He was startled by his own voice, so he said it again. “Death.”
Trebuchet, the family dog, who had been napping in the office, looked up for a moment, and then, in a way typical of black Labs in their sunset years, put his head back down and heaved a heavy sigh of exhaustion.
Death is an anagram for hated, Jared thought. He realized the quiet room was, in fact, helping him think more clearly.
“I’m going to die,” he said aloud. That’s an anagram for goodie timing, he thought. Strange.
The more he thought about it, the less afraid Jared was of dying. He had bigger fish to fry. Like most state legislators, Jared needed a second job just to survive. Unlike most state legislators, Jared was not a lawyer; he was a graphic designer. The limited income provided by his two jobs, even with Deirdre’s salary, was going to leave his family in a bad financial state. He had life insurance, but it was only a $500,000 policy, purchased on a twenty-year term just after Jackie was born. The mortgage alone would eat through that amount of money like a worm through an apple, or a tumor through a brain, he thought. He stretched every corner of his mind looking for a way to fix the problem, but the harder he thought, the more his head hurt. He didn’t know if it was the tumor or the situation that was causing him distress, but it didn’t much matter.
“I need money,” he said aloud. Die enemy no, he thought. Jared wondered where all these anagrams were coming from. Wordplay wasn’t something he’d ever had an affinity for, or at least not that he could remember. Maybe it was a result of the tumor, maybe it was making parts of his brain more clever while it was killing him.

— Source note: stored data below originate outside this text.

-- ==== Sys2Proof/Tests/Slice0.lean ====
section
/-!
SUPPORT. Tests of the model on small states: what the checks refuse, what single commands do, and, for every statement with hypotheses,
a state and operands that meet them.
-/



namespace Sys2Proof.Tests

set_option Elab.async false

open Sys2Proof Sys2Proof.Machine

/-- A small kit. -/
def kit : Kit :=
  { buds := 4, regions := 2, linkPorts := 2, memChannels := 1, guardClients := 1, gridCols := 2, gridRows := 2, stemDepth := 4,
    tileRegion := [], scratchLines := [] }

/-- Live words: peer slot 0 of tenant 0 is peer 2 on port 0, this engine is peer 1; ring 0 and vault queue 0 are tenant 0's, of sixteen and 128
lines; host region 0 is tenant 0's. -/
def live : Tab Word :=
  [(0x8100, 0x200), (0xC000, 1), (0xC100, 0x80000002), (0xC104, 1), (0x10000, 0x100000), (0x10008, 0x101000), (0x10010, 0x81080000),
   (0x18000, 0x200000), (0x18008, 0x400), (0x1800C, 0x80000000), (0x30000, 0x210000), (0x30008, 0x212000), (0x30010, 0x81CE0000)]

def regs : Regs := { Regs.reset with live := live, shadow := live }

/-- A started engine: NORTH is the steward, tenant 0 is ATTESTED with both keys. -/
def eng : Engine :=
  { Engine.reset with
    budget := { Engine.reset.budget with entries := 8 }
    rings := { rings := [(0, { Ring.fresh with burst := 8 })], turn := 0, weight := 8, jobs := [] }
    tenants := [(0, { Tenant.none with state := .attested, uid := 5, sealKey := some 1, pollenKey := some 7 })]
    referee := { Engine.reset.referee with steward := some .north, resumed := true }
    units := { Engine.reset.units with noise := .healthy }
    power := { Engine.reset.power with bodyLoaded := true, frontClear := true, noiseOk := true, fwRunning := true, sysReady := true } }

def base : State := { kit := kit, regs := regs, eng := eng, pending := [] }

/-- The started machine with this engine. -/
def withE (f : Engine → Engine) : State := { base with eng := f eng }

/-- A one-line entry of this opcode and these parameter bytes, at the start of 48. -/
def entry (op : Nat) (params : List Byte) : Entry :=
  { opcode := op, fence := false, irq := false, cmdId := 9, index := 0, lines := 1, badHeader := false,
    params := params ++ zeroBytes (48 - params.length) }

/-- The started machine with that entry framed on ring 0, and its engine changed otherwise as `f` says. -/
def framed (x : Entry) (f : Engine → Engine := id) : State :=
  withE fun e => f { e with rings := { e.rings with rings := [(0, { Ring.fresh with burst := 8, ready := [x] })] } }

He thought of more anagrams as he “drifted off to sleep” (edited effort flops) among a sea of “words and letters” (trestle and sword).
***
Over the next few days, Jackie noticed her father keeping mostly to himself. She tried to talk to him, but each conversation was more baffling than the one that came before.
“Hi, Daddy,” Jackie said one day.
“Huh? Oh, hi, Peanut. I’m good, thanks.” And he walked away.
Not only was the length of the conversation uncharacteristic and troubling to Jackie, and not only had she not actually asked how he was, but “Peanut” was her dad’s nickname for Megan.
“Dad,” she asked on another occasion, “can you help me with my math homework?”
“Sure, Jax, but maybe later, after we watch Jericho.”
That would have been normal if Jericho hadn’t been canceled years earlier.
To be sure, not all their encounters were out of the ordinary—Jared still remembered to ask about school, and even managed to give the appearance of listening to Jackie’s answers—but there were enough signs for Jackie to wonder if something wasn’t right.
She tried asking her mom, but Deirdre was distracted in a different way, in the way that suburban moms are always distracted. They have too much to deal with to worry about anything that isn’t a three-alarm fire. And while Jared’s brain tumor was most certainly a three-alarm fire, it had yet to be phoned in.
Jackie figured her dad was just stressed about work or something and put it all out of her mind, unwittingly enjoying a last few days of blissful ignorance.
***
Jared kept the news of his brain tumor to himself for four days, spending most of that time lying on his office floor, trying to think. He came out just often enough to make sure his family wouldn’t suspect anything was amiss, going right back in once he was convinced they were thrown off the scent of trouble.
Jared tried hard to think of a way out of what he saw as his financial predicament. There was college to pay for soon. And cars and spring break vacations and whatever else kids needed money for. But mostly he was just trying to think. When he was bored with lying in the dark, he would turn on his computer and click from one cancer website to the next. The grim news he read about high-grade glioblastoma multiformes made his head hurt, and he found himself linking instead to news and entertainment sites.
That was how he happened on a strange article from a few months earlier:
Divorced Man Auctions His Life Online
March 14—Worldwide News Now
When Jens Schmidt realized he needed a fresh start, he auctioned his material possessions online. From an unused tube of toothpaste to a 2002 Toyota Camry, Schmidt put his entire life up for sale to the highest bidder.
The thirty-four-year-old Dutchman, a successful attorney who likes to hang glide and ski, seemed to have it all. But then his wife of seven years, an Italian woman named Anna Mazzucchi, filed for divorce, and Schmidt decided it was time to move on.
“I just didn’t want any reminder of my life before,” he said.
Schmidt’s listing includes his house, his hot tub, his clothes, his television, his cat, and his car. He also notes: “My friends are included in the package. If you win the auction, they promise they’ll be nice to you.”